**DATA PROVIDED**

/-- The costs of R115, in symbol times: an alert 224 at rate 1/2, 174 at 2/3 and 158 at 3/4, a Stand-down and a Closing 224, a
Tone call 9,600 (R145). Every frame has 80 data bits, goes out at the rate of its item, which is 1/2 for a Stand-down and a
Closing (R46), and occupies exactly its cost in symbols, sync pattern included; a beacon at rate 1/2 occupies the first 224
symbols of the B section. The 80 bits of a beacon stand as the table of R187 lays them out (R115, R133, R138, R139, R187). -/
def Obligations.FramesOccupyTheirCost : Prop :=
  (let costAt := fun r : CodeRate => match r with
     | .half => 224
     | .twoThirds => 174
     | .threeQuarters => 158
   (∀ (g : GroupIdx) (r : CodeRate), (ItemKind.groupAlert g r).cost = costAt r ∧ (ItemKind.groupAlert g r).frameRate = r) ∧
   (∀ (m : MemberIdx) (r : CodeRate), (ItemKind.memberAlert m r).cost = costAt r ∧ (ItemKind.memberAlert m r).frameRate = r) ∧
   ItemKind.standDown.cost = 224 ∧ ItemKind.standDown.frameRate = .half ∧
   ItemKind.closing.cost = 224 ∧ ItemKind.closing.frameRate = .half ∧ (∀ g : ToneGroup, (ItemKind.toneCall g).cost = 9600) ∧
   (∀ k : ItemKind, k.isFrame = true ↔ ∀ g, k ≠ .toneCall g) ∧
   ∀ l : List TxItem, costOf l = (l.map fun i => i.kind.cost).sum) ∧
  (∀ (s : State) (i : TxItem), i.kind.isFrame = true →
    (s.frameData i).length = 80 ∧
    (frameSync ++ codedSymbols (s.frameData i) i.kind.frameRate).length = i.kind.cost) ∧
  (∀ (cycle : Half) (station : Byte) (wake : BitVec 12) (others : Bool) (keyed : Site),
    (beaconBits cycle station wake others keyed).length = 80 ∧
    (beaconSync ++ codedSymbols (beaconBits cycle station wake others keyed) .half).length = 224 ∧
    ∀ i, i < 80 → (beaconBits cycle station wake others keyed)[i]? = some
      (if i < 4 then decide (i = 3) else if i < 20 then cycle.getLsbD (19 - i) else if i < 28 then station.getLsbD (27 - i)
      else if i < 40 then wake.getLsbD (i - 28) else if i = 40 then others else if i = 41 then decide (keyed = .b) else false)) ∧
  beaconSync = [true, true, true, false, true, true, false, true, false, true, false, false, false, true, true, false, false,
    false, true, true, false, false, true, false] ∧
  frameSync = [false, false, false, true, false, false, true, false, true, false, true, true, true, false, false, true, true,
    true, false, false, true, true, false, true] ∧
  ∀ (data : List Bool) (rate : CodeRate), data.length = 80 →
    (codedSymbols data rate).length = match rate with
      | .half => 200
      | .twoThirds => 150
      | .threeQuarters => 134

/-- The coded symbols of an input sequence: C0 and C1 of each bit by the formulas of R137, from a cleared register, and of each
pair the symbols that the rate keeps at its puncture position. The CRC-16 and the CRC-4, bit by bit: the register shifts one place
up, and the feedback, the bit XOR the top bit, enters at the places of the generator's terms, from a register of all ones and of
zeros (R136 to R138, R158). The encoder's input is the data bits, the CRC-16 most significant bit first, and four zeros (R136). -/
def Obligations.EncoderFollowsItsFormulas : Prop :=
  (crc16 [] = 0xFFFF#16 ∧ ∀ (data : List Bool) (b : Bool) (i : Nat), i < 16 →
    let fed := b ^^ (crc16 data).getLsbD 15
    (crc16 (data ++ [b])).getLsbD i =
      ((if i = 0 then false else (crc16 data).getLsbD (i - 1)) ^^ (if i = 0 ∨ i = 5 ∨ i = 12 then fed else false))) ∧
  (crc4 [] = 0#4 ∧ ∀ (data : List Bool) (b : Bool) (i : Nat), i < 4 →
    let fed := b ^^ (crc4 data).getLsbD 3
    (crc4 (data ++ [b])).getLsbD i =
      ((if i = 0 then false else (crc4 data).getLsbD (i - 1)) ^^ (if i = 0 ∨ i = 1 then fed else false))) ∧
  (∀ (w : Nat) (x : BitVec w), bitsOf x = (List.range w).map fun i => x.getLsbD (w - 1 - i)) ∧
  (∀ n : Nat, zeros n = List.replicate n false) ∧
  (∀ (data : List Bool) (rate : CodeRate), codedSymbols data rate =
    punctured rate 0 (codedPairs 0 (data ++ (List.range 16).map (fun i => (crc16 data).getLsbD (15 - i)) ++
      [false, false, false, false]))) ∧
  (∀ (b : List Bool) (n : Nat), n < b.length →
    let bit := fun back : Nat => if back ≤ n then b.getD (n - back) false else false
    (codedPairs 0 b)[n]? = some (bit 0 ^^ bit 3 ^^ bit 4, bit 0 ^^ bit 1 ^^ bit 2 ^^ bit 4)) ∧
  (∀ b : List Bool, (codedPairs 0 b).length = b.length) ∧
  ∀ (l : List (Bool × Bool)) (rate : CodeRate),
    punctured rate 0 l = l.zipIdx.flatMap fun x =>
      match rate with
      | .half => [x.1.1, x.1.2]
      | .twoThirds => if x.2 % 2 = 0 then [x.1.1, x.1.2] else [x.1.1]
      | .threeQuarters => if x.2 % 3 = 0 then [x.1.1, x.1.2] else if x.2 % 3 = 1 then [x.1.2] else [x.1.1]

/-- A symbol time is held back by each event due before it (log entry 5). With none due it advances the position by one and,
while a site is keyed, sets the increment of its symbol: fill in G and at the end of B, the beacon in B, in O the frame or tone
of the item whose symbols hold the position, On air from its start symbol on; of the channel nothing changes but the position
and that item's state. In the reply section the receiver takes its lines at the positions of R127. A sample time sends 2,048
unkeyed and, keyed, one more increment of phase through the sine table at the level, a silent tone holding 2,048; an entry of
the table is 2,047 times the sine, to the nearest integer. The word goes out most significant bit first, DSFS marking its first
bit (R112, R127, R133, R140 to R143, R145, R152). The model's own in it: the field of the assembled frame (log entry 6), the
word after a restore, 2,048 with the phase advanced, and its mark (log entry 7), the field of the word sent (log entry 13), and
silence known by a tone call in hand with the increment 0 (log entry 17). -/
def Obligations.SymbolAndSampleTimesPass : Prop :=
  (∀ s : State, s.eventDue = true ↔ s.completing ≠ none ∨ s.assembling ≠ none ∨ s.startingTone ≠ none ∨
    s.periodEnding = true ∨ s.endingCell ≠ none ∨ s.planPointDue = true) ∧
  (∀ (s : State) (pins : RxPins), s.clocked = true → s.channel.state.cycling = true → s.eventDue = false →
    let toned := fun symbol : Bool => if symbol then 12288#16 else 8192#16
    (∀ lone j, s.channel.pos = .lead lone j →
      exec (.symbolTime pins) s = .next { s with
        channel := { s.channel with pos := if j + 1 < 240 then .lead lone (j + 1) else .cycle 0 }
        tx := if s.channel.keyed = none then s.tx else { s.tx with increment := toned (j % 2 = 0) } }) ∧
    ∀ p, s.channel.pos = .cycle p → ∃ t, exec (.symbolTime pins) s = .next t ∧
      t.channel.pos = .cycle (p + 1) ∧ { t.channel with pos := s.channel.pos, plan := s.channel.plan } = s.channel ∧
      (p < 240 → t.channel.plan = s.channel.plan) ∧
      (s.channel.keyed = none → t.tx = s.tx ∧ t.channel.plan = s.channel.plan) ∧
      (s.channel.keyed ≠ none → p < 224 → t.tx = { s.tx with increment := toned (s.tx.frame.getD p false) }) ∧
      (s.channel.keyed ≠ none → 224 ≤ p → p < 240 → t.tx = { s.tx with increment := toned ((p - 224) % 2 = 0) }) ∧
      (s.channel.keyed ≠ none → s.cyclePlanFits → ∀ e ∈ s.channel.plan, (e.state = .pending ∨ e.state = .onAir) →
        e.start ≤ p → p < e.start + e.cost →
        t.channel.plan = (if p = e.start then
          s.channel.plan.map fun x => if x = e then { x with state := .onAir } else x else s.channel.plan) ∧
        ((∀ g, e.item.kind ≠ .toneCall g) →
          let frame := if p = e.start then s.tx.assembled.getD [] else s.tx.frame
          t.tx = { s.tx with
            frame := frame
            assembled := if p = e.start then none else s.tx.assembled
            increment := toned (frame.getD (p - e.start) false) }) ∧
        ∀ g tone, e.item.kind = .toneCall g → s.tx.tone = some tone →
          t.tx = { s.tx with increment := if p < e.start + 2400 then tone.incrementA else tone.incrementB }) ∧
      (p < 18000 → t.rx = s.rx ∧ t.inputs = s.inputs) ∧
      (18000 ≤ p →
        let j := (p - 18000) % 60
        t.rx.rejected = s.rx.rejected ∧
        t.rx.carrier = (if j = 30 then (if pins.rxc then .present else .absent) else s.rx.carrier) ∧
        t.inputs = { s.inputs with
          rxd := if 2 ≤ j ∧ j ≤ 57 then pins.rxd else s.inputs.rxd
          rxe := if 2 ≤ j ∧ j ≤ 57 then pins.rxe else s.inputs.rxe
          rxc := if j = 30 then pins.rxc else s.inputs.rxc } ∧
        ∀ i : Fin 56, t.rx.buffer[i] =
          if j = i.val + 2 then (if pins.rxe then .erased else if pins.rxd then .one else .zero) else s.rx.buffer[i]) ∧
      { t with channel := s.channel, tx := s.tx, rx := s.rx, inputs := s.inputs } = s) ∧
  ∀ s : State, s.clocked = true →
    (s.channel.keyed = none →
      exec .sampleTime s = .next { s with tx := { s.tx with sample := 2048, dacWord := some 2048, restoreWord := false } }) ∧
    (s.channel.keyed ≠ none → s.tx.restoreWord = false →
      (s.tx.tone ≠ none ∧ s.tx.increment = 0 →
        exec .sampleTime s = .next { s with tx := { s.tx with sample := 2048, dacWord := some 2048 } }) ∧
      (¬(s.tx.tone ≠ none ∧ s.tx.increment = 0) → ∃ (entry : Int) (x : BitVec 12),
        |(entry : ℝ) - 2047 * Real.sin (2 * Real.pi * ((s.tx.phase + s.tx.increment).toNat / 256 : Nat) / 256)| ≤ 1 / 2 ∧
        (x.toNat : Int) = 2048 + Int.tdiv (entry * (s.channel.level.toNat + 1)) 16 ∧
        exec .sampleTime s = .next { s with tx := { s.tx with
          phase := s.tx.phase + s.tx.increment, sample := x, dacWord := some x } })) ∧
    (s.channel.keyed ≠ none → s.tx.restoreWord = true → exec .sampleTime s = .next { s with tx := { s.tx with
      phase := if s.tx.tone ≠ none ∧ s.tx.increment = 0 then s.tx.phase else s.tx.phase + s.tx.increment
      sample := 2048, dacWord := some 2048, restoreWord := false } }) ∧
    (s.tx.dacWord = none → s.dacBits = []) ∧
    ∀ word, s.tx.dacWord = some word → s.dacBits.length = 12 ∧
      ∀ i, i < 12 → s.dacBits[i]? = some (word.getLsbD (11 - i), decide (i = 0))

/-- No step takes the sample output out of 1 to 4,095 while a site is keyed, or off 2,048 while none is keyed (R143). -/
def Obligations.SampleOutputStaysInRange : Prop :=
  ∀ s t : State, s.sampleLaw → step s = .next t → t.sampleLaw

/-! ### The reply receiver -/

/-- The distance of 56 received values from a codeword is the number of places received as 0 or 1 that differ from it. The
decoded word is the word whose codeword has the least distance, the one of smallest numerical value where several share it, and
the distance of the cell is its distance, 0 to 56 (R156). -/
def Obligations.BurstDecodesToTheNearestWord : Prop :=
  ∀ received : List RxValue, received.length = 56 →
    (∀ code : List Bool, code.length = 56 → distance received code = (List.range 56).countP fun i =>
      (received.getD i .erased = .zero && code.getD i false = true) ||
        (received.getD i .erased = .one && code.getD i false = false)) ∧
    let best := decodeBurst received
    best.1 = distance received (codeword best.2) ∧ best.1 ≤ 56 ∧
    ∀ w : BitVec 24, best.1 ≤ distance received (codeword w) ∧
      (distance received (codeword w) = best.1 → best.2.toNat ≤ w.toNat)

/-- A codeword is the 56 symbols C0 and C1, by the formulas of R137, of the 24 bits of its word, the most significant first, and
of four zero tail bits; the codewords of two different words differ in at least 7 places (R155). -/
def Obligations.CodewordsDifferInSevenPlaces : Prop :=
  ∀ w : BitVec 24, (codeword w).length = 56 ∧
    (∀ n, n < 28 →
      let bit := fun back : Nat => if back ≤ n ∧ n - back < 24 then w.getMsbD (n - back) else false
      (codeword w)[2 * n]? = some (bit 0 ^^ bit 3 ^^ bit 4) ∧
        (codeword w)[2 * n + 1]? = some (bit 0 ^^ bit 1 ^^ bit 2 ^^ bit 4)) ∧
    ∀ v : BitVec 24, v ≠ w → 7 ≤ ((codeword v).zip (codeword w)).countP fun x => x.1 ≠ x.2

/-- The decision of a cell at its end, stage by stage, and its trace: an empty cell leaves none, a rejected one counts, an
accepted one sets last heard and hands its reply on, to the roster or to the Active callout that carries its tag. The cell is
cleared, and cell 95 hands the count to the scheduler. An availability that changes and a quality that changes are told by their
notices, in that order. A status reply waits for the callout replies of earlier cells. Cell k, once sampled, ends when the
position has come to 18,000 + 60 (k + 1) (R11, R12, R127, R128, R153, R154, R157 to R162; log entry 5).
That the callout replies on their way stand in a list is the model's form (log entry 9). -/
def Obligations.CellEndDecidesTheCell : Prop :=
  (∀ (s : State) (k : MemberIdx), s.endingCell = some k ↔
    s.rx.carrier ≠ .unsampled ∧ s.channel.pos = .cycle (18000 + 60 * (k.val + 1))) ∧
  ∀ (s : State) (k : MemberIdx), s.tagsDistinct → s.clocked = true → s.endingCell = some k →
    let best := decodeBurst s.rx.buffer.toList
    let w := best.2.toNat
    let accepted := s.rx.carrier = .present ∧ (s.rx.buffer.toList.countP fun v => v = .erased) ≤ 16 ∧
      best.1 ≤ s.channel.distanceLimit.toNat ∧ (crc4 ((bitsOf best.2).take 20)).toNat = w % 16 ∧
      (s.member k).inUse = true ∧ ∃ a g, (s.member k).pager = .digital a g ∧ a.toNat % 128 = w / 16 % 128
    let count := fun n : Nat => (accepted ∨ s.rx.carrier ≠ .present) ∧ n = s.rx.rejected ∨
      ¬accepted ∧ s.rx.carrier = .present ∧ n = s.rx.rejected + 1
    let eta := if w / 131072 % 32 = 31 then none else some (w / 131072 % 32)
    let matching := fun c : Callout => (∃ j : SlotIdx, s.slots[j] = some c) ∧ c.isActive = true ∧
      c.number.toNat % 64 = w / 2048 % 64
    let status := fun v : Availability => accepted ∧ (w / 4194304 = 2 ∧ v = .available ∨ w / 4194304 = 3 ∧ v = .unavailable)
    (s.handOffs ≠ [] → (∃ v, status v) → exec .cellEnd s = .next s) ∧
    (s.handOffs = [] ∨ (∀ v, ¬status v) → ∃ t, exec .cellEnd s = .next t ∧
      t.rx.buffer = Vector.replicate 56 .unfilled ∧ t.rx.carrier = .unsampled ∧
      (k ≠ 95 → count t.rx.rejected ∧ t.channel = s.channel) ∧
      (k = 95 → t.rx.rejected = 0 ∧ ∃ n, count n ∧ t.channel = { s.channel with
        quality := if s.channel.degradeThreshold ≤ n then .poor else .good }) ∧
      (∃ told : State,
        ((∃ v, status v ∧ v ≠ (s.member k).availability ∧
            told = s.raiseNotice s.stations ⟨.availability, 0, byteOf k, v.code, 4, 0, 0⟩) ∨
          (∀ v, status v → v = (s.member k).availability) ∧ told = s) ∧
        (t.channel.quality = s.channel.quality → t.ports = told.ports) ∧
        (t.channel.quality ≠ s.channel.quality → ∃ n, count n ∧
          t.ports = (told.raiseNotice ⟨true, true, true⟩ ⟨.receptionQuality, 0, 255, t.channel.quality.code, byteOf n,
            s.channel.cycle.extractLsb' 8 8, s.channel.cycle.extractLsb' 0 8⟩).ports)) ∧
      (¬accepted → t.roster = s.roster ∧ t.handOffs = s.handOffs) ∧
      (accepted →
        (∀ m, m ≠ k → t.member m = s.member m) ∧
        (w / 4194304 = 0 ∨ w / 4194304 = 1 →
          t.member k = { s.member k with lastHeard := some s.channel.cycle } ∧
          (∀ c, matching c → t.handOffs = s.handOffs ++
            [if w / 4194304 = 0 then ⟨k, .attending, eta, c.number⟩ else ⟨k, .declined, none, c.number⟩]) ∧
          ((∀ c, ¬matching c) → t.handOffs = s.handOffs)) ∧
        ∀ v : Availability, (w / 4194304 = 2 ∧ v = .available ∨ w / 4194304 = 3 ∧ v = .unavailable) →
          t.handOffs = s.handOffs ∧
          t.member k = { s.member k with
            lastHeard := some s.channel.cycle
            availability := v
            source := if (s.member k).availability = v then (s.member k).source else .pager }) ∧
      { t with roster := s.roster, handOffs := s.handOffs, rx := s.rx, channel := s.channel, ports := s.ports } = s)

**TASK ITEM**
Your task is to gather all lines from the entries above that hold the word "inputs".

**WRITTEN SOLUTION**
      (p < 18000 → t.rx = s.rx ∧ t.inputs = s.inputs) ∧
        t.inputs = { s.inputs with
          rxd := if 2 ≤ j ∧ j ≤ 57 then pins.rxd else s.inputs.rxd
          rxe := if 2 ≤ j ∧ j ≤ 57 then pins.rxe else s.inputs.rxe
          rxc := if j = 30 then pins.rxc else s.inputs.rxc } ∧
      { t with channel := s.channel, tx := s.tx, rx := s.rx, inputs := s.inputs } = s) ∧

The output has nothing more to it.